PoML Tutorial

=programming

This is a tutorial for PoML (Polymorphic ML, pronounced "pommel") which is a programming language (targeting LLVM bitcode) that doesn't quite exist yet.

// This is a single-line comment.

//.

This is a comment block.

//. These can be nested, too. .//

.//

// This is a statement. It says that a variable "x" exists with the value of 5. Statements end with whitespace then a period.

x = 5 .

// Variable names are case sensitive for the first character of the name, and case-insensitive for the rest.

// This is a command. It tells the computer to set the value of x to 7. Commands end with a semicolon.

x << 7;

// This is a tuple. It stores a fixed number of things in a single variable.

my_tuple = 1, 2.2, "three" .

// "Show" is a function that converts its input to a string, adds a newline, and prints that to stdout.

Show my_tuple.2; // prints the third element of the tuple: "three"

// This is a record.

// Some code goes inside the record, and all the newly defined variables at the end become values in it.

my_record = {a = "first" . b = 2 . c = 3 .} .

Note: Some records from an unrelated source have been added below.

theorem readCuts_keeps (q : KeepArgs) (s : State) (c : Nat) (x2 : BankUser) (x3 : List (Nat × Nat × Bool)) (h : Keep q s) :
    Keep q (readCuts s c x2 x3).1 := by
  induction x3 generalizing s c x2 with
  | nil =>
    unfold readCuts; (try simp only [])
    repeat' with_reducible
      first
      | assumption | apply wideRead_keeps | apply narrowRead_keeps | intro _ | refine keep_ofPair (by assumption) ?_
      | split | simp only [keep_mk, keep_fold, id_eq]
  | cons _ _ ih =>
    unfold readCuts; (try simp only [])
    repeat' with_reducible
      first
      | assumption | apply wideRead_keeps | apply narrowRead_keeps | apply ih | intro _
      | refine keep_ofPair (by assumption) ?_ | split | simp only [keep_mk, keep_fold, id_eq]

theorem spadRead_keeps (q : KeepArgs) (s : State) (c : Nat) (x2 : BankUser) (p : Nat) (n : Nat) (h : Keep q s) : Keep q
    (spadRead s c x2 p n).1 := by
  unfold spadRead
  repeat' with_reducible
    first
    | assumption | apply readCuts_keeps | intro _ | refine keep_ofPair (by assumption) ?_ | split
    | simp only [keep_mk, keep_fold, id_eq]

theorem readSpans_keeps (q : KeepArgs) (s : State) (c : Nat) (x2 : BankUser) (base : Nat) (x4 : List (Nat × Nat)) (h : Keep q
    s) : Keep q (readSpans s c x2 base x4).1 := by
  induction x4 generalizing s c x2 base with
  | nil =>
    unfold readSpans; (try simp only [])
    repeat' with_reducible
      first
      | assumption | apply spadRead_keeps | intro _ | refine keep_ofPair (by assumption) ?_ | split
      | simp only [keep_mk, keep_fold, id_eq]
  | cons _ _ ih =>
    unfold readSpans; (try simp only [])
    repeat' with_reducible
      first
      | assumption | apply spadRead_keeps | apply ih | intro _ | refine keep_ofPair (by assumption) ?_ | split
      | simp only [keep_mk, keep_fold, id_eq]

theorem narrow_keeps (q : KeepArgs) (s : State) (c : Nat) (w : Nat) (h : Keep q s) : KeepN q (narrow s c w) := by
  unfold narrow
  repeat' with_reducible
    first
    | assumption | refine keepN_ofGot (by assumption) ?_ | refine keepN_ofPoisoned (by assumption) ?_ | exact keepN_waits
    | apply keepN_got | apply keepN_poisoned | apply touchEnt_keeps | apply allocEnt_keeps | intro _
    | refine keep_ofPair (by assumption) ?_ | split | simp only [keep_mk, keep_fold, id_eq]

theorem readOpnd_keeps (q : KeepArgs) (s : State) (c : Nat) (x2 : BankUser) (sl : Nat) (r : Opnd) (n : Nat) (h : Keep q s) :
    Keep q (readOpnd s c x2 sl r n).1 := by
  unfold readOpnd
  repeat' with_reducible
    first
    | assumption | apply readSpans_keeps | intro _ | refine keep_ofPair (by assumption) ?_ | split
    | simp only [keep_mk, keep_fold, id_eq]

theorem spadWrite_keeps (q : KeepArgs) (s : State) (c : Nat) (x2 : BankUser) (p : Nat) (bs : List Byte) (poison : Bool) (h :
    Keep q s) : Keep q (spadWrite s c x2 p bs poison).1 := by
  unfold spadWrite
  repeat' with_reducible
    first
    | assumption | apply wideWrite_keeps | apply writeCuts_keeps | intro _ | refine keep_ofPair (by assumption) ?_ | split
    | simp only [keep_mk, keep_fold, id_eq]

theorem writeSpans_keeps (q : KeepArgs) (s : State) (c : Nat) (x2 : BankUser) (base : Nat) (bs : List Byte) (x5 : List (Nat ×
    Nat)) (h : Keep q s) : Keep q (writeSpans s c x2 base bs x5).1 := by
  induction x5 generalizing s c x2 base bs with
  | nil =>
    unfold writeSpans; (try simp only [])
    repeat' with_reducible
      first
      | assumption | apply spadWrite_keeps | intro _ | refine keep_ofPair (by assumption) ?_ | split
      | simp only [keep_mk, keep_fold, id_eq]
  | cons _ _ ih =>
    unfold writeSpans; (try simp only [])
    repeat' with_reducible
      first
      | assumption | apply spadWrite_keeps | apply ih | intro _ | refine keep_ofPair (by assumption) ?_ | split
      | simp only [keep_mk, keep_fold, id_eq]

theorem waitWith_keeps (q : KeepArgs) (s : State) (c : Nat) (sl : Nat) (why : WaitWhy) (i : Instr) (h : Keep q s) : Keep q
    (waitWith s c sl why i) := by
  unfold waitWith
  repeat' with_reducible
    first
    | assumption | apply modSlot_keeps | intro _ | split | simp only [keep_mk, keep_fold, id_eq]

theorem issueWith_keeps (q : KeepArgs) (s : State) (c : Nat) (sl : Nat) (rs : List (BitVec 5)) (i : Instr) (g : State →
    State) (h_g : ∀ (y0 : State), Keep q y0 → Keep q (g y0)) (h : Keep q s) : Keep q (issueWith s c sl rs i g) := by
  unfold issueWith
  repeat' with_reducible
    first
    | assumption | apply haltSlot_keeps | apply poolCheck_keeps | apply instrFault_keeps | apply waitWith_keeps | apply h_g
    | intro _ | split | simp only [keep_mk, keep_fold, id_eq]

theorem issueCmd_keeps (q : KeepArgs) (s : State) (c : Nat) (sl : Nat) (rs : List (BitVec 5)) (i : Instr) (g : State → State)
    (h_g : ∀ (y0 : State), Keep q y0 → Keep q (g y0)) (h : Keep q s) : ∀ u, (issueCmd s c sl rs i g) = .next u → Keep q u := by
  intro u hu; unfold issueCmd at hu; refine slotRun_keeps q _ _ _ _ ?_ h _ hu
  repeat' with_reducible
    first
    | assumption | apply issueWith_keeps | apply h_g | intro _ | split | simp only [keep_mk, keep_fold, id_eq]

theorem retire_keeps (q : KeepArgs) (s : State) (c : Nat) (sl : Nat) (g : Slot → Slot) (h : Keep q s) : Keep q (retire s c sl
    g) := by
  unfold retire
  repeat' with_reducible
    first
    | assumption | apply putSlot_keeps | intro _ | split | simp only [keep_mk, keep_fold, id_eq]

theorem retireMul_keeps (q : KeepArgs) (s : State) (c : Nat) (sl : Nat) (rd : BitVec 5) (v : Word) (h : Keep q s) : Keep q
    (retireMul s c sl rd v) := by
  unfold retireMul
  repeat' with_reducible
    first
    | assumption | apply retire_keeps | intro _ | split | simp only [keep_mk, keep_fold, id_eq]

theorem retireAlu_keeps (q : KeepArgs) (s : State) (c : Nat) (sl : Nat) (rd : BitVec 5) (v : Word) (h : Keep q s) : Keep q
    (retireAlu s c sl rd v) := by
  unfold retireAlu
  repeat' with_reducible
    first
    | assumption | apply retire_keeps | intro _ | split | simp only [keep_mk, keep_fold, id_eq]

theorem legal_keeps (q : KeepArgs) (s : State) (c : Nat) (sl : Nat) (bad : Bool) (g : State → State) (h_g : ∀ (y0 : State),
    Keep q y0 → Keep q (g y0)) (h : Keep q s) : Keep q (legal s c sl bad g) := by
  unfold legal
  repeat' with_reducible
    first
    | assumption | apply instrFault_keeps | apply h_g | intro _ | split | simp only [keep_mk, keep_fold, id_eq]

theorem aluRRR_keeps (q : KeepArgs) (i : Instr) (c : Nat) (sl : Nat) (rd : BitVec 5) (rs1 : BitVec 5) (rs2 : BitVec 5) (f :
    Word → Word → Word) (s : State) (h : Keep q s) : Keep q (aluRRR i c sl rd rs1 rs2 f s) := by
  unfold aluRRR
  repeat' with_reducible
    first
    | assumption | apply issueWith_keeps | apply retireAlu_keeps | intro _ | split | simp only [keep_mk, keep_fold, id_eq]

theorem doMax_keeps (q : KeepArgs) (c : Nat) (sl : Nat) (rd : BitVec 5) (rs1 : BitVec 5) (rs2 : BitVec 5) (s : State) (h :
    Keep q s) : Keep q (doMax c sl rd rs1 rs2 s) := by
  unfold doMax
  repeat' with_reducible
    first
    | assumption | apply aluRRR_keeps | intro _ | split | simp only [keep_mk, keep_fold, id_eq]

theorem aluRRI_keeps (q : KeepArgs) (i : Instr) (c : Nat) (sl : Nat) (rd : BitVec 5) (rs1 : BitVec 5) (bad : Bool) (f : Word
    → Word) (s : State) (h : Keep q s) : Keep q (aluRRI i c sl rd rs1 bad f s) := by
  unfold aluRRI
  repeat' with_reducible
    first
    | assumption | apply issueWith_keeps | apply legal_keeps | apply retireAlu_keeps | intro _ | split
    | simp only [keep_mk, keep_fold, id_eq]

theorem accessOk_keeps (q : KeepArgs) (s : State) (c : Nat) (sl : Nat) (a : Nat) (n : Nat) (g : State → State) (h_g : ∀ (y0 :
    State), Keep q y0 → Keep q (g y0)) (h : Keep q s) : Keep q (accessOk s c sl a n g) := by
  unfold accessOk
  repeat' with_reducible
    first
    | assumption | apply instrFault_keeps | apply h_g | intro _ | split | simp only [keep_mk, keep_fold, id_eq]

Show my_record.c; // prints "3"

// Suppose we want to create an "object" that contains an int and a function that doubles and returns that int.

// We can do that with a function that creates a record:

NewIntObject () =

{

a = 1 .

GetVal () = a << a*2; a .

}

IntObj = NewIntObject() .

x = IntObj.GetVal() .

// This is a string.

s = "text" .

// Code can be put in a string using []. The result is automatically converted to a string.

x = 10 .

y = 20 .

s = "x is [x] and y is [y]" .

Show s; // prints "x is 10 and y is 20"

// Special symbols can be escaped with \.

s = "use \\ to escape \" and \[" .

// Strings defined with !" can contain special symbols and matching !""! pairs.

s = !"This string (defined with !"[string]"!) does not require escaping " and does not execute code in []."! .

// This is an array.

my_array = [1; 2; 3; 4; 5] .

// This selects the first element, converts it to a string, and prints that.

Show my_array.[0]; // prints "1"

// The "." is there to clarify that this is indexing my_array, not defining a new array [0].

// Arrays can also be declared without filling them, using a type annotation:

declared_array is int[10] .

// Suppose we want to make a size 100 array, filled with the letter "a".

// We can do that with a function Make in Array:

a_array = Array.Make 100 "a" .

// Array is a record that contains functions for arrays. It's included in the default library.

// array.len gives the length of an array:

length = a_array.len .

// If you want to write "Make" instead of "Array.Make" you can open Array.

// This brings everything in Array into the current namespace.

open Array;

b_array = Make 100 "b" .

// Any record can be opened. Let's open my_record:

open my_record;

Show a; // prints "first"

// We're done with those records now, so we can close them:

close Array;

close my_record;

// These commands only open or close records within the current lexical scope.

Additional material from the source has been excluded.